Work instructions :: Lines from the one containing "-- ETH_GATEWAY (R357)" through the final line of the records are the only ones to copy, and each must match exactly.

··· Excerpted records

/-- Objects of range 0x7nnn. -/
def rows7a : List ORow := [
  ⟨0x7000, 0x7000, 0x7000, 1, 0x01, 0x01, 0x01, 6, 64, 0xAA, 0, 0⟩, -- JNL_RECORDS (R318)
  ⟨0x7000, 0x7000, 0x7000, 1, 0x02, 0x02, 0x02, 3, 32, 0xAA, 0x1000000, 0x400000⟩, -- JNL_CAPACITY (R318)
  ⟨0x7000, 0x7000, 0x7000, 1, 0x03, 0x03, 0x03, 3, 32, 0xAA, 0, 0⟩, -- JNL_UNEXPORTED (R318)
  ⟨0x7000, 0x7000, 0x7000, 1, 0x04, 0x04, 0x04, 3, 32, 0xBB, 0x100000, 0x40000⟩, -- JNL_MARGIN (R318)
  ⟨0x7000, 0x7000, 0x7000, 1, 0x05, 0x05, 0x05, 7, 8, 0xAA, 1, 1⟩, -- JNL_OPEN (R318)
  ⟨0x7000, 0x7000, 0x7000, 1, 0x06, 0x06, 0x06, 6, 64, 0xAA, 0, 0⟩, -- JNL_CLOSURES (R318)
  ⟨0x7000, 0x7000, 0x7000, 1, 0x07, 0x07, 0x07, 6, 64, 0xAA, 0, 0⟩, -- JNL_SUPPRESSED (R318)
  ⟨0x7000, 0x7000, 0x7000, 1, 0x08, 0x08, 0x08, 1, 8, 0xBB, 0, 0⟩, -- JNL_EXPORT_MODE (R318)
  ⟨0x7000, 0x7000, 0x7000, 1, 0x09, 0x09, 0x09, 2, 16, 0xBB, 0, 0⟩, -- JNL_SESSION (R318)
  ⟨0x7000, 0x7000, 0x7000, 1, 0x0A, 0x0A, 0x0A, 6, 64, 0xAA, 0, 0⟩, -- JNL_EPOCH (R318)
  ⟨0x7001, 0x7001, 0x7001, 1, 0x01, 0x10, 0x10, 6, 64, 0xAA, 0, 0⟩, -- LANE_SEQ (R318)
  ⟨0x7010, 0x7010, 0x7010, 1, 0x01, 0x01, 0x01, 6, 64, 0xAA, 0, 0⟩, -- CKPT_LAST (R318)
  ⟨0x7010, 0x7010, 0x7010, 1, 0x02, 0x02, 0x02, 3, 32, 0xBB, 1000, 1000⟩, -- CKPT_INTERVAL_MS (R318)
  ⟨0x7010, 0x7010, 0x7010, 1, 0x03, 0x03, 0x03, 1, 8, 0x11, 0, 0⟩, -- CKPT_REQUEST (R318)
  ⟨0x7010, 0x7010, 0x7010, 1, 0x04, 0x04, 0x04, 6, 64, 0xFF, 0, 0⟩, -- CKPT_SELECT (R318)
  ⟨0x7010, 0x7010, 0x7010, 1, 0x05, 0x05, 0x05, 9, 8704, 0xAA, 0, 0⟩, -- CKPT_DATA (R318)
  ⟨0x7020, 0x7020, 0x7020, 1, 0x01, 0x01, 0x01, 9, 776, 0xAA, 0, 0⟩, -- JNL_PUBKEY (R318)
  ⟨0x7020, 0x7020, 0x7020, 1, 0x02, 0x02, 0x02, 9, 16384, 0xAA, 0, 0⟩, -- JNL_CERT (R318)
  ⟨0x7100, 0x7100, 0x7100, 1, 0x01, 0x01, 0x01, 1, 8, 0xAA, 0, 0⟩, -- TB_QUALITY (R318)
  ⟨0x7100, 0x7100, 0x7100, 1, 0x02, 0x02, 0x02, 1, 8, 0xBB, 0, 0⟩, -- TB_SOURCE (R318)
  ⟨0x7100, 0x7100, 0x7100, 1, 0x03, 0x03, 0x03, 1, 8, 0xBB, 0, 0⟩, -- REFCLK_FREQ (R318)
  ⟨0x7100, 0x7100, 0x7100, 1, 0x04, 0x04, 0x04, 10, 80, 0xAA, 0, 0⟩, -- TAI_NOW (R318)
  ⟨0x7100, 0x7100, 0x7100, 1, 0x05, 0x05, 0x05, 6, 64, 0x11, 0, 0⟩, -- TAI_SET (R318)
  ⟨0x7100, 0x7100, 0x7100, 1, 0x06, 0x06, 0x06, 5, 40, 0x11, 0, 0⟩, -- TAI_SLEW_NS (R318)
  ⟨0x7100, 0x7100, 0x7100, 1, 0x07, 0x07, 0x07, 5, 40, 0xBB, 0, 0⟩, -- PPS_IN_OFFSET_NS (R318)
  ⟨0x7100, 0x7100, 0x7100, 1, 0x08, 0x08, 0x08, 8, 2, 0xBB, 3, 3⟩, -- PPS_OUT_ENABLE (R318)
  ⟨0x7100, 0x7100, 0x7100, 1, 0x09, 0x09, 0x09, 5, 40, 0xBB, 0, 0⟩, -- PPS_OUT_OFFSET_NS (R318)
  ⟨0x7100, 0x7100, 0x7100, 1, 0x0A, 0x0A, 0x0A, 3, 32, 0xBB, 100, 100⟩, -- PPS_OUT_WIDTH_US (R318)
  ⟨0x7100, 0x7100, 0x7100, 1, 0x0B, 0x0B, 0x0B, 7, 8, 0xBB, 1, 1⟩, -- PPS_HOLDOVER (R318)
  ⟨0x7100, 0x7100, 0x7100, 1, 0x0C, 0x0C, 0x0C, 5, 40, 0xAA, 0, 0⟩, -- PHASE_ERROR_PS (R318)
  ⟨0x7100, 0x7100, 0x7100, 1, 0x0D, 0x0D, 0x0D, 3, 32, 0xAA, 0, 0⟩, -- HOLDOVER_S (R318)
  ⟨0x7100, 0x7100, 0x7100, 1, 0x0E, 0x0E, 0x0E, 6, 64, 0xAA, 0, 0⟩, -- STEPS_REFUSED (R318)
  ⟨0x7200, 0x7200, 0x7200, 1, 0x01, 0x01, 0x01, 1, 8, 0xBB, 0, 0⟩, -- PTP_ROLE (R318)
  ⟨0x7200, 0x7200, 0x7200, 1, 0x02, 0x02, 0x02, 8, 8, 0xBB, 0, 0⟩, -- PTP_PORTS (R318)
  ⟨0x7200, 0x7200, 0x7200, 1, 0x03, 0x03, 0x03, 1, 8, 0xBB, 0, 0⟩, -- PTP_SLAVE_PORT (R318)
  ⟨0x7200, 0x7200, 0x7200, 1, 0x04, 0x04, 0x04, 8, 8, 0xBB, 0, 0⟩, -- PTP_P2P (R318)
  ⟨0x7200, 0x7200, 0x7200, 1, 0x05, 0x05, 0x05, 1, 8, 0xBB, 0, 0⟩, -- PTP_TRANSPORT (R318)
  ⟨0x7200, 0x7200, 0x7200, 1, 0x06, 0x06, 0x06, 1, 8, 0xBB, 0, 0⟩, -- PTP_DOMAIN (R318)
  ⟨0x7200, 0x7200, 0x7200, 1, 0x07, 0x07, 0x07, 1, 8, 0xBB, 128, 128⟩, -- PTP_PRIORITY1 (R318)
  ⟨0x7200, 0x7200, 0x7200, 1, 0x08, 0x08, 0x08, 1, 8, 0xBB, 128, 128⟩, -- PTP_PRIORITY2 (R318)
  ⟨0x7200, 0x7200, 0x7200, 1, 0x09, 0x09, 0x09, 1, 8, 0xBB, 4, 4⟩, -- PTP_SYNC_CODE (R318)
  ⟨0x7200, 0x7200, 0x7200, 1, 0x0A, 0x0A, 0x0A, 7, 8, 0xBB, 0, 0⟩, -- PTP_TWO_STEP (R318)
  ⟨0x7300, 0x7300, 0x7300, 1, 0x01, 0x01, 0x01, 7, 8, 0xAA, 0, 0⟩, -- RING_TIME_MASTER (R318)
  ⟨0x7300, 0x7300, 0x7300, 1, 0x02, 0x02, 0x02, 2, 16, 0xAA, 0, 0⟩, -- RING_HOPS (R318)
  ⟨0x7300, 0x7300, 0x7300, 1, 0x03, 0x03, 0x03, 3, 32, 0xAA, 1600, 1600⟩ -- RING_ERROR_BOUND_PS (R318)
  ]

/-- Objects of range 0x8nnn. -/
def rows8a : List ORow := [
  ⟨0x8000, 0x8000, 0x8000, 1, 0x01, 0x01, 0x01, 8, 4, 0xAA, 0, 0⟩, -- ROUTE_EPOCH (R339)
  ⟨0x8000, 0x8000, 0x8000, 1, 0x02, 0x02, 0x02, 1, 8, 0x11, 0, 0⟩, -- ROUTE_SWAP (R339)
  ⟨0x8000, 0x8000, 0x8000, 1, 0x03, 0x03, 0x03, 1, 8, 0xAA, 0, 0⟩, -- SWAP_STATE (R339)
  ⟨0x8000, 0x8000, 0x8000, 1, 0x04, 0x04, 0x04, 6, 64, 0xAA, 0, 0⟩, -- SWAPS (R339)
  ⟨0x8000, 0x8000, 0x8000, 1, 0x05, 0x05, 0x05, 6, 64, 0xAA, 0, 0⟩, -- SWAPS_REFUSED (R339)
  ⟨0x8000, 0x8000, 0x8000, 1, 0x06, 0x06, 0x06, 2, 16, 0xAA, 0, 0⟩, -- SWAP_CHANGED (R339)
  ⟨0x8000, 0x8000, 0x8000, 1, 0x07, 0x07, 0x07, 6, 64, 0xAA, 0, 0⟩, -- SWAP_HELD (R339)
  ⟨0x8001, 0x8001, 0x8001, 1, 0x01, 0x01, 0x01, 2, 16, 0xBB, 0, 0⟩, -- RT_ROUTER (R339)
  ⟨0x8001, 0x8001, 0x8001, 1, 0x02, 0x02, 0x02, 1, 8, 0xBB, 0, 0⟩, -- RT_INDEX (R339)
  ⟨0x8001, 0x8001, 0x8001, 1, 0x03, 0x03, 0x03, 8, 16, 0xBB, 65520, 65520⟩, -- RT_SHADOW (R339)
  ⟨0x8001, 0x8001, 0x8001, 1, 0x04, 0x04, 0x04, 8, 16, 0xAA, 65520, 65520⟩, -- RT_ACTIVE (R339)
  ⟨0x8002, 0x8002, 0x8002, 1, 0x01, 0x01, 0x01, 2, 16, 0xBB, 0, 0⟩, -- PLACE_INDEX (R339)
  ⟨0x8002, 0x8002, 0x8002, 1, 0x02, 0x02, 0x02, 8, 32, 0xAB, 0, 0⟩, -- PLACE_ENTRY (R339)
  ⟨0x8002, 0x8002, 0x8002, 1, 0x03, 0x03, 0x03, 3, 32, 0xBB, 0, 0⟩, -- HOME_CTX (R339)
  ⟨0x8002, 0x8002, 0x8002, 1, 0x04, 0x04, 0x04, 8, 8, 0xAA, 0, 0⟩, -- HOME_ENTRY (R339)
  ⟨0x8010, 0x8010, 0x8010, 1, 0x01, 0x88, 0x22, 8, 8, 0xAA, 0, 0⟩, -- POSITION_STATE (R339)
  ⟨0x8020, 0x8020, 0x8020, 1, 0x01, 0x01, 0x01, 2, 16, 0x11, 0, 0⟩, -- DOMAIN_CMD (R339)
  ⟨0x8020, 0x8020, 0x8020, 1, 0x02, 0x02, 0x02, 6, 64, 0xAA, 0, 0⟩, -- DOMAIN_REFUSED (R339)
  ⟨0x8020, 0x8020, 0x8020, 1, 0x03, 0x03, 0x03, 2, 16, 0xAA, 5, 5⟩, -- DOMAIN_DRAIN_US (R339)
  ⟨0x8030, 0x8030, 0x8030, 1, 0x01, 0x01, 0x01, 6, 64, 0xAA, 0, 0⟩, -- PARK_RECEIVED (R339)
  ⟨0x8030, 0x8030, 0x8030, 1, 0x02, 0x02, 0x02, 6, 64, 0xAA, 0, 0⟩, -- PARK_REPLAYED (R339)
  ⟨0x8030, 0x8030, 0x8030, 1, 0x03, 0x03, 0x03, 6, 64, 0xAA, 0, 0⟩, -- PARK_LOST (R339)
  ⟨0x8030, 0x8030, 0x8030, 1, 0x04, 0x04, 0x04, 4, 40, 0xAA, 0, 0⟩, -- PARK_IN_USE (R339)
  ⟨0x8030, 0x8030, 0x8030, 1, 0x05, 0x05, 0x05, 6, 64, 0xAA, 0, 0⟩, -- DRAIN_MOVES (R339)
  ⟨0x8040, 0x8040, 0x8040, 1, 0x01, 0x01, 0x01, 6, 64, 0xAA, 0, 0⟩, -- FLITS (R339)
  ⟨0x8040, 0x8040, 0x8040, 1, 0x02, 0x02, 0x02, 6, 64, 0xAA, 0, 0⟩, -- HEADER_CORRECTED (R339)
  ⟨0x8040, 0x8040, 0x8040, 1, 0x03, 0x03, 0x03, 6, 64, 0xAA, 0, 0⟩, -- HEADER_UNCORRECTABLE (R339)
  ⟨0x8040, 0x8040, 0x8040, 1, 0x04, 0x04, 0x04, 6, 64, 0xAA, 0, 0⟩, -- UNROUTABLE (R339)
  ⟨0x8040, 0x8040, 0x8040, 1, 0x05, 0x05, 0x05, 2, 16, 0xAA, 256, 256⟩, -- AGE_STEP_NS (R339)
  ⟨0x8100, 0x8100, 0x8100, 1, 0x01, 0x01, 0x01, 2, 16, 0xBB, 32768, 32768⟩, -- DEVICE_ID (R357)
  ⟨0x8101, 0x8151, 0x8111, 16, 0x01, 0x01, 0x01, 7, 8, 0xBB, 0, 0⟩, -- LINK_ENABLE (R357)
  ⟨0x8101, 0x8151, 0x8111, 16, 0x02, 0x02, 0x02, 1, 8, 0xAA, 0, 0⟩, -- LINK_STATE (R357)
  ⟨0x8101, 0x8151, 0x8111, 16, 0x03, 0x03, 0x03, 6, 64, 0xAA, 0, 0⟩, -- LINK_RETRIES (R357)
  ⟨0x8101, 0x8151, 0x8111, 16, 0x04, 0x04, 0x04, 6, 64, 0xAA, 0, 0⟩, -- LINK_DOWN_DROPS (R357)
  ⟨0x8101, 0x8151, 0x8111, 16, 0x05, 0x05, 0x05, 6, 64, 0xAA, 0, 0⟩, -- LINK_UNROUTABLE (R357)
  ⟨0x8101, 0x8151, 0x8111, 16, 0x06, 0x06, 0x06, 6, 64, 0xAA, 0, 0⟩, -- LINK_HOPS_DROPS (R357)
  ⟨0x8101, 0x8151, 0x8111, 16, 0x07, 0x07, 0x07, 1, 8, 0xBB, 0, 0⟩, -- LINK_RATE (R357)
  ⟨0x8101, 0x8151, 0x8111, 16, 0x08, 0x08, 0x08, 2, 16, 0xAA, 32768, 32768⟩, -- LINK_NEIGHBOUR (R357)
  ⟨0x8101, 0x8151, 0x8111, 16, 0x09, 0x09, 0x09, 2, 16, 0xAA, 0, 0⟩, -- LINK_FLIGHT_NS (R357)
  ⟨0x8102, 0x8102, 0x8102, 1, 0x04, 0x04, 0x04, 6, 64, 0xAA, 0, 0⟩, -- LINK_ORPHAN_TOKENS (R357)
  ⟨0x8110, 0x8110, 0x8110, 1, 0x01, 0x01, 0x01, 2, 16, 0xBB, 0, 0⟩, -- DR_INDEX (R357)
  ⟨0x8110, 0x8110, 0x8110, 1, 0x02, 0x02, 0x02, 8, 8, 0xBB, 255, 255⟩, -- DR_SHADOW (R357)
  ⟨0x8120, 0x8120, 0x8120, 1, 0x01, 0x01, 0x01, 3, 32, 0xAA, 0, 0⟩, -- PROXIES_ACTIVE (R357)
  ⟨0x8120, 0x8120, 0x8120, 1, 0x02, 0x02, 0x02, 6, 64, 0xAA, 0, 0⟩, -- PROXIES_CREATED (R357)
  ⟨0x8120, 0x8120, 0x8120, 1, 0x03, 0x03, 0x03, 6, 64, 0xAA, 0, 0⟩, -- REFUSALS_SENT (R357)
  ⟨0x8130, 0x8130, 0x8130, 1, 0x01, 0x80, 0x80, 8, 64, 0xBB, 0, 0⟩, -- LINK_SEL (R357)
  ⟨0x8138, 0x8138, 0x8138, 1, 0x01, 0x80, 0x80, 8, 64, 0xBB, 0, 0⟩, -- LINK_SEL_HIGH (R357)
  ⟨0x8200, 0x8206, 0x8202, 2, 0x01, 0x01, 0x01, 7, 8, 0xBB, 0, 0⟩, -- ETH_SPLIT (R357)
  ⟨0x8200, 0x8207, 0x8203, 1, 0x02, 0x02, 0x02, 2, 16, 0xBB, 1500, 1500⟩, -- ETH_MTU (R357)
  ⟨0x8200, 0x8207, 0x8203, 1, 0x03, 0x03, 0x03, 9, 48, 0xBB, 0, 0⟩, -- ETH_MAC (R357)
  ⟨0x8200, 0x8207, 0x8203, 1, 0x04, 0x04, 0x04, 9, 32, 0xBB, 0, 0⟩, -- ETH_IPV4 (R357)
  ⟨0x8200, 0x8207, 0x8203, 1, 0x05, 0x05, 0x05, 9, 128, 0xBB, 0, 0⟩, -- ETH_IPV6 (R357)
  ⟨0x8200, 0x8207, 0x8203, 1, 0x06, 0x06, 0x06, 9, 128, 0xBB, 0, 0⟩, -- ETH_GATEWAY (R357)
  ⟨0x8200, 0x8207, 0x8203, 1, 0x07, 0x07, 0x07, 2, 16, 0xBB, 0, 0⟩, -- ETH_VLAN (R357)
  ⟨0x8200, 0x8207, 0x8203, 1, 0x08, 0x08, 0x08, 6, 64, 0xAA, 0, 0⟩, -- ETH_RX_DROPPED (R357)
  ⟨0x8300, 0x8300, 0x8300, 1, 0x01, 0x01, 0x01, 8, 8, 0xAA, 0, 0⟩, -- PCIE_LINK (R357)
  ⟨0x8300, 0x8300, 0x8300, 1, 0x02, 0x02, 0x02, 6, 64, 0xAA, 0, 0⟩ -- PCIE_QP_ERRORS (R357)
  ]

······

Expected answer ::
  ⟨0x8200, 0x8207, 0x8203, 1, 0x06, 0x06, 0x06, 9, 128, 0xBB, 0, 0⟩, -- ETH_GATEWAY (R357)
  ⟨0x8200, 0x8207, 0x8203, 1, 0x07, 0x07, 0x07, 2, 16, 0xBB, 0, 0⟩, -- ETH_VLAN (R357)
  ⟨0x8200, 0x8207, 0x8203, 1, 0x08, 0x08, 0x08, 6, 64, 0xAA, 0, 0⟩, -- ETH_RX_DROPPED (R357)
  ⟨0x8300, 0x8300, 0x8300, 1, 0x01, 0x01, 0x01, 8, 8, 0xAA, 0, 0⟩, -- PCIE_LINK (R357)
  ⟨0x8300, 0x8300, 0x8300, 1, 0x02, 0x02, 0x02, 6, 64, 0xAA, 0, 0⟩ -- PCIE_QP_ERRORS (R357)
  ]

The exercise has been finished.